Array comparative genomic hybridization disclosed smaller X chromosome duplications and deletions in women with premature ovarian insufficiency. X chromosome terminal deletions (Xp11 to Xp22.1) are associated with primary amenorrhea, and deletions from Xq13 to Xq27 are associated with primary amenorrhea or primary ovarian insufficiency.

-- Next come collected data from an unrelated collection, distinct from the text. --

@[simp] theorem putCoils_cfg (s : State) (r l : Pattern) (ps : Ports) : (putCoils s r l ps).cfg = s.cfg := rfl
@[simp] theorem putCoils_steps (s : State) (r l : Pattern) (ps : Ports) : (putCoils s r l ps).steps = s.steps := rfl
@[simp] theorem putCoils_interval (s : State) (r l : Pattern) (ps : Ports) : (putCoils s r l ps).interval = s.interval := rfl
@[simp] theorem putCoils_accelUntil (s : State) (r l : Pattern) (ps : Ports) : (putCoils s r l ps).accelUntil = s.accelUntil := rfl
@[simp] theorem putCoils_decelBelow (s : State) (r l : Pattern) (ps : Ports) : (putCoils s r l ps).decelBelow = s.decelBelow := rfl
@[simp] theorem putCoils_seqStart (s : State) (r l : Pattern) (ps : Ports) : (putCoils s r l ps).seqStart = s.seqStart := rfl
@[simp] theorem putCoils_seqStep (s : State) (r l : Pattern) (ps : Ports) : (putCoils s r l ps).seqStep = s.seqStep := rfl
@[simp] theorem putCoils_seqIdx (s : State) (r l : Pattern) (ps : Ports) : (putCoils s r l ps).seqIdx = s.seqIdx := rfl
@[simp] theorem putCoils_lastStepUs (s : State) (r l : Pattern) (ps : Ports) : (putCoils s r l ps).lastStepUs = s.lastStepUs := rfl
@[simp] theorem putCoils_actKind (s : State) (r l : Pattern) (ps : Ports) : (putCoils s r l ps).actKind = s.actKind := rfl
@[simp] theorem putCoils_coilR (s : State) (r l : Pattern) (ps : Ports) : (putCoils s r l ps).coilR = r := rfl
@[simp] theorem putCoils_coilL (s : State) (r l : Pattern) (ps : Ports) : (putCoils s r l ps).coilL = l := rfl
@[simp] theorem putCoils_actMs (s : State) (r l : Pattern) (ps : Ports) : (putCoils s r l ps).actMs = s.actMs := rfl
@[simp] theorem putCoils_wiring (s : State) (r l : Pattern) (ps : Ports) : (putCoils s r l ps).wiring = s.wiring := rfl
@[simp] theorem putCoils_outInit (s : State) (r l : Pattern) (ps : Ports) : (putCoils s r l ps).outInit = s.outInit := rfl
@[simp] theorem putCoils_ports (s : State) (r l : Pattern) (ps : Ports) : (putCoils s r l ps).ports = ps := rfl
@[simp] theorem putCoils_fault (s : State) (r l : Pattern) (ps : Ports) : (putCoils s r l ps).fault = s.fault := rfl
@[simp] theorem putCoils_refused (s : State) (r l : Pattern) (ps : Ports) : (putCoils s r l ps).refused = s.refused := rfl
@[simp] theorem putCoils_stream (s : State) (r l : Pattern) (ps : Ports) : (putCoils s r l ps).stream = s.stream := rfl
@[simp] theorem putCoils_result (s : State) (r l : Pattern) (ps : Ports) : (putCoils s r l ps).result = s.result := rfl

@[simp] theorem putInterval_cfg (s : State) (v : IntervalWord) : (putInterval s v).cfg = s.cfg := rfl
@[simp] theorem putInterval_steps (s : State) (v : IntervalWord) : (putInterval s v).steps = s.steps := rfl
@[simp] theorem putInterval_interval (s : State) (v : IntervalWord) : (putInterval s v).interval = v := rfl
@[simp] theorem putInterval_accelUntil (s : State) (v : IntervalWord) : (putInterval s v).accelUntil = s.accelUntil := rfl
@[simp] theorem putInterval_decelBelow (s : State) (v : IntervalWord) : (putInterval s v).decelBelow = s.decelBelow := rfl
@[simp] theorem putInterval_seqStart (s : State) (v : IntervalWord) : (putInterval s v).seqStart = s.seqStart := rfl
@[simp] theorem putInterval_seqStep (s : State) (v : IntervalWord) : (putInterval s v).seqStep = s.seqStep := rfl
@[simp] theorem putInterval_seqIdx (s : State) (v : IntervalWord) : (putInterval s v).seqIdx = s.seqIdx := rfl
@[simp] theorem putInterval_lastStepUs (s : State) (v : IntervalWord) : (putInterval s v).lastStepUs = s.lastStepUs := rfl
@[simp] theorem putInterval_actKind (s : State) (v : IntervalWord) : (putInterval s v).actKind = s.actKind := rfl
@[simp] theorem putInterval_coilR (s : State) (v : IntervalWord) : (putInterval s v).coilR = s.coilR := rfl
@[simp] theorem putInterval_coilL (s : State) (v : IntervalWord) : (putInterval s v).coilL = s.coilL := rfl
@[simp] theorem putInterval_actMs (s : State) (v : IntervalWord) : (putInterval s v).actMs = s.actMs := rfl
@[simp] theorem putInterval_wiring (s : State) (v : IntervalWord) : (putInterval s v).wiring = s.wiring := rfl
@[simp] theorem putInterval_outInit (s : State) (v : IntervalWord) : (putInterval s v).outInit = s.outInit := rfl
@[simp] theorem putInterval_ports (s : State) (v : IntervalWord) : (putInterval s v).ports = s.ports := rfl
@[simp] theorem putInterval_fault (s : State) (v : IntervalWord) : (putInterval s v).fault = s.fault := rfl
@[simp] theorem putInterval_refused (s : State) (v : IntervalWord) : (putInterval s v).refused = s.refused := rfl
@[simp] theorem putInterval_stream (s : State) (v : IntervalWord) : (putInterval s v).stream = s.stream := rfl
@[simp] theorem putInterval_result (s : State) (v : IntervalWord) : (putInterval s v).result = s.result := rfl

@[simp] theorem putIndex_cfg (s : State) (i : SeqIndex) : (putIndex s i).cfg = s.cfg := rfl
@[simp] theorem putIndex_steps (s : State) (i : SeqIndex) : (putIndex s i).steps = s.steps := rfl
@[simp] theorem putIndex_interval (s : State) (i : SeqIndex) : (putIndex s i).interval = s.interval := rfl
@[simp] theorem putIndex_accelUntil (s : State) (i : SeqIndex) : (putIndex s i).accelUntil = s.accelUntil := rfl
@[simp] theorem putIndex_decelBelow (s : State) (i : SeqIndex) : (putIndex s i).decelBelow = s.decelBelow := rfl
@[simp] theorem putIndex_seqStart (s : State) (i : SeqIndex) : (putIndex s i).seqStart = s.seqStart := rfl
@[simp] theorem putIndex_seqStep (s : State) (i : SeqIndex) : (putIndex s i).seqStep = s.seqStep := rfl
@[simp] theorem putIndex_seqIdx (s : State) (i : SeqIndex) : (putIndex s i).seqIdx = i := rfl
@[simp] theorem putIndex_lastStepUs (s : State) (i : SeqIndex) : (putIndex s i).lastStepUs = s.lastStepUs := rfl
@[simp] theorem putIndex_actKind (s : State) (i : SeqIndex) : (putIndex s i).actKind = s.actKind := rfl
@[simp] theorem putIndex_coilR (s : State) (i : SeqIndex) : (putIndex s i).coilR = s.coilR := rfl
@[simp] theorem putIndex_coilL (s : State) (i : SeqIndex) : (putIndex s i).coilL = s.coilL := rfl
@[simp] theorem putIndex_actMs (s : State) (i : SeqIndex) : (putIndex s i).actMs = s.actMs := rfl
@[simp] theorem putIndex_wiring (s : State) (i : SeqIndex) : (putIndex s i).wiring = s.wiring := rfl
@[simp] theorem putIndex_outInit (s : State) (i : SeqIndex) : (putIndex s i).outInit = s.outInit := rfl
@[simp] theorem putIndex_ports (s : State) (i : SeqIndex) : (putIndex s i).ports = s.ports := rfl
@[simp] theorem putIndex_fault (s : State) (i : SeqIndex) : (putIndex s i).fault = s.fault := rfl
@[simp] theorem putIndex_refused (s : State) (i : SeqIndex) : (putIndex s i).refused = s.refused := rfl
@[simp] theorem putIndex_stream (s : State) (i : SeqIndex) : (putIndex s i).stream = s.stream := rfl
@[simp] theorem putIndex_result (s : State) (i : SeqIndex) : (putIndex s i).result = s.result := rfl

@[simp] theorem putDirection_cfg (s : State) (i : SeqIndex) (d : SeqStep) : (putDirection s i d).cfg = s.cfg := rfl
@[simp] theorem putDirection_steps (s : State) (i : SeqIndex) (d : SeqStep) : (putDirection s i d).steps = s.steps := rfl
@[simp] theorem putDirection_interval (s : State) (i : SeqIndex) (d : SeqStep) : (putDirection s i d).interval = s.interval := rfl
@[simp] theorem putDirection_accelUntil (s : State) (i : SeqIndex) (d : SeqStep) : (putDirection s i d).accelUntil = s.accelUntil := rfl
@[simp] theorem putDirection_decelBelow (s : State) (i : SeqIndex) (d : SeqStep) : (putDirection s i d).decelBelow = s.decelBelow := rfl
@[simp] theorem putDirection_seqStart (s : State) (i : SeqIndex) (d : SeqStep) : (putDirection s i d).seqStart = i := rfl
@[simp] theorem putDirection_seqStep (s : State) (i : SeqIndex) (d : SeqStep) : (putDirection s i d).seqStep = d := rfl
@[simp] theorem putDirection_seqIdx (s : State) (i : SeqIndex) (d : SeqStep) : (putDirection s i d).seqIdx = s.seqIdx := rfl
@[simp] theorem putDirection_lastStepUs (s : State) (i : SeqIndex) (d : SeqStep) : (putDirection s i d).lastStepUs = s.lastStepUs := rfl
@[simp] theorem putDirection_actKind (s : State) (i : SeqIndex) (d : SeqStep) : (putDirection s i d).actKind = s.actKind := rfl
@[simp] theorem putDirection_coilR (s : State) (i : SeqIndex) (d : SeqStep) : (putDirection s i d).coilR = s.coilR := rfl
@[simp] theorem putDirection_coilL (s : State) (i : SeqIndex) (d : SeqStep) : (putDirection s i d).coilL = s.coilL := rfl
@[simp] theorem putDirection_actMs (s : State) (i : SeqIndex) (d : SeqStep) : (putDirection s i d).actMs = s.actMs := rfl
@[simp] theorem putDirection_wiring (s : State) (i : SeqIndex) (d : SeqStep) : (putDirection s i d).wiring = s.wiring := rfl
@[simp] theorem putDirection_outInit (s : State) (i : SeqIndex) (d : SeqStep) : (putDirection s i d).outInit = s.outInit := rfl
@[simp] theorem putDirection_ports (s : State) (i : SeqIndex) (d : SeqStep) : (putDirection s i d).ports = s.ports := rfl
@[simp] theorem putDirection_fault (s : State) (i : SeqIndex) (d : SeqStep) : (putDirection s i d).fault = s.fault := rfl
@[simp] theorem putDirection_refused (s : State) (i : SeqIndex) (d : SeqStep) : (putDirection s i d).refused = s.refused := rfl
@[simp] theorem putDirection_stream (s : State) (i : SeqIndex) (d : SeqStep) : (putDirection s i d).stream = s.stream := rfl
@[simp] theorem putDirection_result (s : State) (i : SeqIndex) (d : SeqStep) : (putDirection s i d).result = s.result := rfl

@[simp] theorem putAction_cfg (s : State) (k : Kind) (n u d : StepWord) (us : ClkWord) : (putAction s k n u d us).cfg = s.cfg := rfl
@[simp] theorem putAction_steps (s : State) (k : Kind) (n u d : StepWord) (us : ClkWord) : (putAction s k n u d us).steps = n := rfl
@[simp] theorem putAction_interval (s : State) (k : Kind) (n u d : StepWord) (us : ClkWord) : (putAction s k n u d us).interval = s.interval := rfl
@[simp] theorem putAction_accelUntil (s : State) (k : Kind) (n u d : StepWord) (us : ClkWord) : (putAction s k n u d us).accelUntil = u := rfl
@[simp] theorem putAction_decelBelow (s : State) (k : Kind) (n u d : StepWord) (us : ClkWord) : (putAction s k n u d us).decelBelow = d := rfl
@[simp] theorem putAction_seqStart (s : State) (k : Kind) (n u d : StepWord) (us : ClkWord) : (putAction s k n u d us).seqStart = s.seqStart := rfl
@[simp] theorem putAction_seqStep (s : State) (k : Kind) (n u d : StepWord) (us : ClkWord) : (putAction s k n u d us).seqStep = s.seqStep := rfl
@[simp] theorem putAction_seqIdx (s : State) (k : Kind) (n u d : StepWord) (us : ClkWord) : (putAction s k n u d us).seqIdx = s.seqIdx := rfl
@[simp] theorem putAction_lastStepUs (s : State) (k : Kind) (n u d : StepWord) (us : ClkWord) : (putAction s k n u d us).lastStepUs = us := rfl
@[simp] theorem putAction_actKind (s : State) (k : Kind) (n u d : StepWord) (us : ClkWord) : (putAction s k n u d us).actKind = k := rfl
@[simp] theorem putAction_coilR (s : State) (k : Kind) (n u d : StepWord) (us : ClkWord) : (putAction s k n u d us).coilR = s.coilR := rfl
@[simp] theorem putAction_coilL (s : State) (k : Kind) (n u d : StepWord) (us : ClkWord) : (putAction s k n u d us).coilL = s.coilL := rfl
@[simp] theorem putAction_actMs (s : State) (k : Kind) (n u d : StepWord) (us : ClkWord) : (putAction s k n u d us).actMs = s.actMs := rfl
@[simp] theorem putAction_wiring (s : State) (k : Kind) (n u d : StepWord) (us : ClkWord) : (putAction s k n u d us).wiring = s.wiring := rfl
@[simp] theorem putAction_outInit (s : State) (k : Kind) (n u d : StepWord) (us : ClkWord) : (putAction s k n u d us).outInit = s.outInit := rfl
@[simp] theorem putAction_ports (s : State) (k : Kind) (n u d : StepWord) (us : ClkWord) : (putAction s k n u d us).ports = s.ports := rfl
@[simp] theorem putAction_fault (s : State) (k : Kind) (n u d : StepWord) (us : ClkWord) : (putAction s k n u d us).fault = s.fault := rfl
@[simp] theorem putAction_refused (s : State) (k : Kind) (n u d : StepWord) (us : ClkWord) : (putAction s k n u d us).refused = s.refused := rfl
@[simp] theorem putAction_stream (s : State) (k : Kind) (n u d : StepWord) (us : ClkWord) : (putAction s k n u d us).stream = s.stream := rfl
@[simp] theorem putAction_result (s : State) (k : Kind) (n u d : StepWord) (us : ClkWord) : (putAction s k n u d us).result = s.result := rfl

As noted earlier, premutations in the FMR1 gene (fragile X mental retardation gene) are associated with non-syndromic premature ovarian insufficiency and poor outcomes in infertility treatment. The FMR1 premutation is an expansion (56 to 200 copies) of a cytosine-guanine-guanine (CGG) repeat in the 5′-untranslated region, which reduces FMR1 mRNA translation. Located on the X chromosome (Xq27.3), FMR1 encodes an RNA-binding protein, FMRP, that controls mRNA stability. Population studies suggest that the number of CGG repeats is not linearly correlated with the extent of ovarian dysfunction. A mouse model suggests that the accumulation of the premutation RNA causes a reduction in the number of growing follicles. About 20% of women carrying the FMR1 premutation have primary ovarian insufficiency, and 0.8% to 7.5% of women with sporadic premature ovarian insufficiency have a FMR1 premutation.
Germline Mutations in BRCA1/BRAC2
Women with germline mutations in the BRCA1 and BRCA2 genes, which are involved in double-strand DNA break repair, have reduced ovarian reserve as assessed by biomarkers (lower AMH levels) and lower primordial follicular densities provide evidence for the pivotal role of DNA repair mechanisms in maintaining the germ cell compliment [37–40]. Germline BRCA1 mutations are also associated with increased double-strand DNA breaks in primordial follicle oocytes, and a lower number of mature oocytes recovered after ovarian stimulation [36–42]. BRCA1/BRCA2 mutations vary among populations (more prevalent in Ashkenazi Jews, lower in Latinx, African-Americans, and Asian-Americans).
With the advent of broader access to genetic testing for germline mutations associated with breast and ovarian cancers, more women are obtaining information on the status of their BRCA1/BRCA2 genes as well as other genes implicated in breast and ovarian cancer, which include genes that have been associated with age of natural menopause. Based on the associations described earlier between BRCA genes and ovarian function, clinicians have been encouraged to tell women with germline BRCA1 mutations not to delay pregnancy [42].